Vor Ort beginnt ein Spielplatzprojekt selten mit einem Katalog von Geräten. Es beginnt mit einer Einschränkung: einem Hang, einem knappen Budget, einer angrenzenden Schule oder einem lehmigen Boden, der nicht entwässert. Aus diesen konkreten Daten wird ein sicherer Spielbereich für eine Gemeinschaft geschaffen, nicht umgekehrt.

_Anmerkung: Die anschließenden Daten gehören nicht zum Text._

/-- A RUNNING block that takes a malformed line keeping the host's duties halts with ERR_MALFORMED (60_exceptions.md R88, R89). -/
theorem step_malformed {c : Line} {w : Malformed} (hrun : s.halted = false) (hin : s.inputs = .line c :: more)
    (hduty : lineRefusal s.cfg.lmax c = none) (hdec : decode c = .malformed w) :
    step s = .next (failedWith .errMalformed s.uninitRead { s with inputs := more, lineIndex := s.lineIndex + 1 }) := by
  rw [step_eq_next_iff.2 (.malformed _ _ _ hin hrun hduty hdec), raise_eq_failedWith, takeLine_of_inputs hin]
  rfl

/-- A HALTED block drops every input but Reset and answers IDLE (R97). -/
theorem step_halted {inp : Input} (hhalt : s.halted = true) (hin : s.inputs = inp :: more) (hne : inp ≠ .reset) :
    step s = .next { s with inputs := more, status := .idle, event := .none } := by
  rw [step_eq_next_iff.2 (.idled _ _ hin hne hhalt)]
  simp [idleInput, output, dropInput, hin]

end steps

end Sys2Proof.Proofs
end

section
/-! PROOFS of the system family (44_system.md R83, R84). -/

namespace Sys2Proof.Proofs

open Sys2Proof.Machine

/-- Settles O32: `.` leaves the block HALTED, where every line answers IDLE, and a `.` line out of form Z is a malformed line. -/
theorem haltMeaning : Obligations.HaltMeaning := by
  refine ⟨exec_halt, fun tail ht => decode_zero_of_allSpace shapeOf_halt ht,
    fun s tail more ht hrun hin hduty => ?malformedLine, fun s t c more hexec hin _ => ?lineAfterHalt⟩
  case malformedLine =>
    exact step_malformed hrun hin hduty (decode_zero_of_not_allSpace shapeOf_halt ht)
  case lineAfterHalt =>
    have hhalt : t.halted = true := by cases hexec; rfl
    exact step_halted hhalt hin (by simp)

/-- Settles O33: `H` only emits its event, and its lines are those of form Z. -/
theorem helpMeaning : Obligations.HelpMeaning :=
  ⟨exec_help, fun _ ht => decode_zero_of_allSpace shapeOf_help ht,
    fun _ ht => ⟨_, decode_zero_of_not_allSpace shapeOf_help ht⟩⟩

end Sys2Proof.Proofs
end

section
/-! SUPPORT of the exceptions family (60_exceptions.md): what an error status says of the instruction that left it, and where an
instruction records UNINIT_READ. -/

namespace Sys2Proof.Proofs

open Sys2Proof.Machine

/-- Whether an operand byte resolves does not depend on the state (30_encoding.md R63). -/
theorem resolve_eq_none_iff (ch : Byte) (s : State) : resolve ch s = none ↔ unresolvableByte ch := by
  rw [unresolvableByte_iff]
  rcases resolve_cases ch s with ⟨hd, hres, -⟩ | ⟨r, -, hreg, hres, -⟩ | ⟨hd, hreg, hres, -⟩
  · simp [hres, hd]
  · simp [hres, hreg]
  · simp [hres, hd, hreg]

section raisers
variable {f : Nat → Nat → Option Int} {x y : Byte} {i : Instr} {s t : State}

/-- Only `+ - * /` and `M` end in an error, and the state is then the one before but for the error's own effect (R87, R88). -/
theorem exec_error (h : exec i s = .next t) (herr : t.status.isError = true) :
    (IsArith i ∨ IsMove i) ∧ t = failedWith t.status t.uninitRead s := by
  cases exec_effect h with
  | failed k u hi => exact ⟨hi, rfl⟩
  | moved d => cases d <;> cases herr
  | computed | printed | shown | halted => cases herr

/-- The datapath answers UNRESOLVABLE_OPERAND exactly on an operand that does not resolve (R90). -/
theorem arith_status_eq_errUnresolvable_iff :
    (arith f x y s).status = .errUnresolvable ↔ resolve x s = none ∨ resolve y s = none := by
  rcases arith_cases f x y s with ⟨hx, h⟩ | ⟨a, hx, hy, h⟩ | ⟨a, b, hx, hy, -, h⟩ | ⟨a, b, r, hx, hy, -, h⟩
  · simp [h, hx, errorStatus]
  · simp [h, hy, errorStatus]
  · simp [h, hx, hy, errorStatus]
  · simp [h, hx, hy]

/-- The datapath answers INVALID_OPERATION exactly where both operands resolve and have no result (R91, R93). -/
theorem arith_status_eq_errInvalid_iff :
    (arith f x y s).status = .errInvalid ↔ ∃ a b, resolve x s = some a ∧ resolve y s = some b ∧ f a b = none := by
  rcases arith_cases f x y s with ⟨hx, h⟩ | ⟨a, hx, hy, h⟩ | ⟨a, b, hx, hy, hf, h⟩ | ⟨a, b, r, hx, hy, hf, h⟩
  · simp [h, hx, errorStatus]
  · simp [h, hx, hy, errorStatus]
  · simp [h, hx, hy, hf, errorStatus]
  · simp [h, hx, hy, hf]

/-- Where every pair of numbers has a result, the datapath never answers INVALID_OPERATION (R71 to R73). -/
theorem arith_status_ne_errInvalid (hf : ∀ a b, f a b ≠ none) : (arith f x y s).status ≠ .errInvalid := by
  rw [Ne, arith_status_eq_errInvalid_iff]
  exact fun ⟨a, b, _, _, hnone⟩ => hf a b hnone

/-- The divisor 0 is the one case in which `/` has no result (40_arithmetic.md R74). -/
theorem divResult_eq_none_iff (a b : Nat) : divResult a b = none ↔ b = 0 := by
  simp [divResult]

/-- `/` answers INVALID_OPERATION exactly on a divisor 0, its first operand resolving. -/
theorem div_status_eq_errInvalid_iff :
    (arith divResult x y s).status = .errInvalid ↔ ¬ unresolvableByte x ∧ resolve y s = some 0 := by
  rw [arith_status_eq_errInvalid_iff, ← resolve_eq_none_iff x s, ← ne_eq, Option.ne_none_iff_exists']
  constructor
  · rintro ⟨a, b, hx, hy, hf⟩
    obtain rfl := (divResult_eq_none_iff a b).1 hf
    exact ⟨⟨a, hx⟩, hy⟩
  · rintro ⟨⟨a, hx⟩, hy⟩
    exact ⟨a, 0, hx, hy, (divResult_eq_none_iff a 0).2 rfl⟩

/-- Of `+ - * /` only `/` answers INVALID_OPERATION (R91). -/
theorem eq_div_of_errInvalid (hi : IsArith i) (h : exec i s = .next t) (hst : t.status = .errInvalid) :
    ∃ x y, i = .div x y ∧ ¬ unresolvableByte x ∧ resolve y s = some 0 := by
  obtain ⟨x, y, rfl | rfl | rfl | rfl⟩ := hi <;> cases h
  · exact absurd hst (arith_status_ne_errInvalid fun _ _ => Option.some_ne_none _)
  · exact absurd hst (arith_status_ne_errInvalid fun _ _ => Option.some_ne_none _)
  · exact absurd hst (arith_status_ne_errInvalid fun _ _ => Option.some_ne_none _)
  · exact ⟨x, y, rfl, div_status_eq_errInvalid_iff.1 hst⟩

/-- The status of `M`: OK, or INVALID_OPERATION (R91). -/
theorem mov_status_cases (h : exec (.mov x y) s = .next t) : t.status = .errInvalid ∨ t.status = .ok := by
  rcases exec_mov_outcomes x y s with hfail | ⟨d, v, u, -, hdone⟩
  · cases h.symm.trans hfail
    exact .inl rfl
  · cases h.symm.trans hdone
    exact .inr rfl

/-- What `M` accepts: a register as target, and a digit or the other register as source (41_move.md R76). -/
theorem mov_accepted_of_not_rejected
    (h : ¬ ((y ≠ 0x41#8 ∧ y ≠ 0x42#8) ∨ unresolvableByte x ∨ x = y)) :
    ∃ d, y = regChar d ∧ (isDigit x = true ∨ ∃ r, r ≠ d ∧ x = regChar r) := by
  rw [← regOf_eq_none_iff, unresolvableByte_iff, not_or, not_or] at h
  obtain ⟨htarget, hsource, hne⟩ := h
  obtain ⟨d, hd⟩ := Option.ne_none_iff_exists'.1 htarget
  obtain rfl := (regOf_eq_some_iff y d).1 hd
  refine ⟨d, rfl, ?_⟩
  cases hx : regOf x with
  | none => exact .inl (by simpa [hx] using hsource)
  | some r =>
    obtain rfl := (regOf_eq_some_iff x r).1 hx
    exact .inr ⟨r, fun hrd => hne (congrArg regChar hrd), rfl⟩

Standort und Organisation des Geländes: was vor der ersten Ausstattung geschieht

Kinder, die auf einer modernen Spielstruktur aus Holz und Stahl in einem sicheren Gemeinschaftsspielplatz mit Holzspänen spielen

Die Phase der Standortbestimmung wird oft unterschätzt. Die Konformität eines Spielplatzes beschränkt sich nicht nur auf die Geräte selbst: Sie umfasst die gesamte Organisation des Geländes. Ausrichtung, Abstände zu den Straßen, Zäune, Sichtbarkeit von den Bänken der Begleitpersonen – all dies beeinflusst die Sicherheit ebenso wie die Rutsche selbst.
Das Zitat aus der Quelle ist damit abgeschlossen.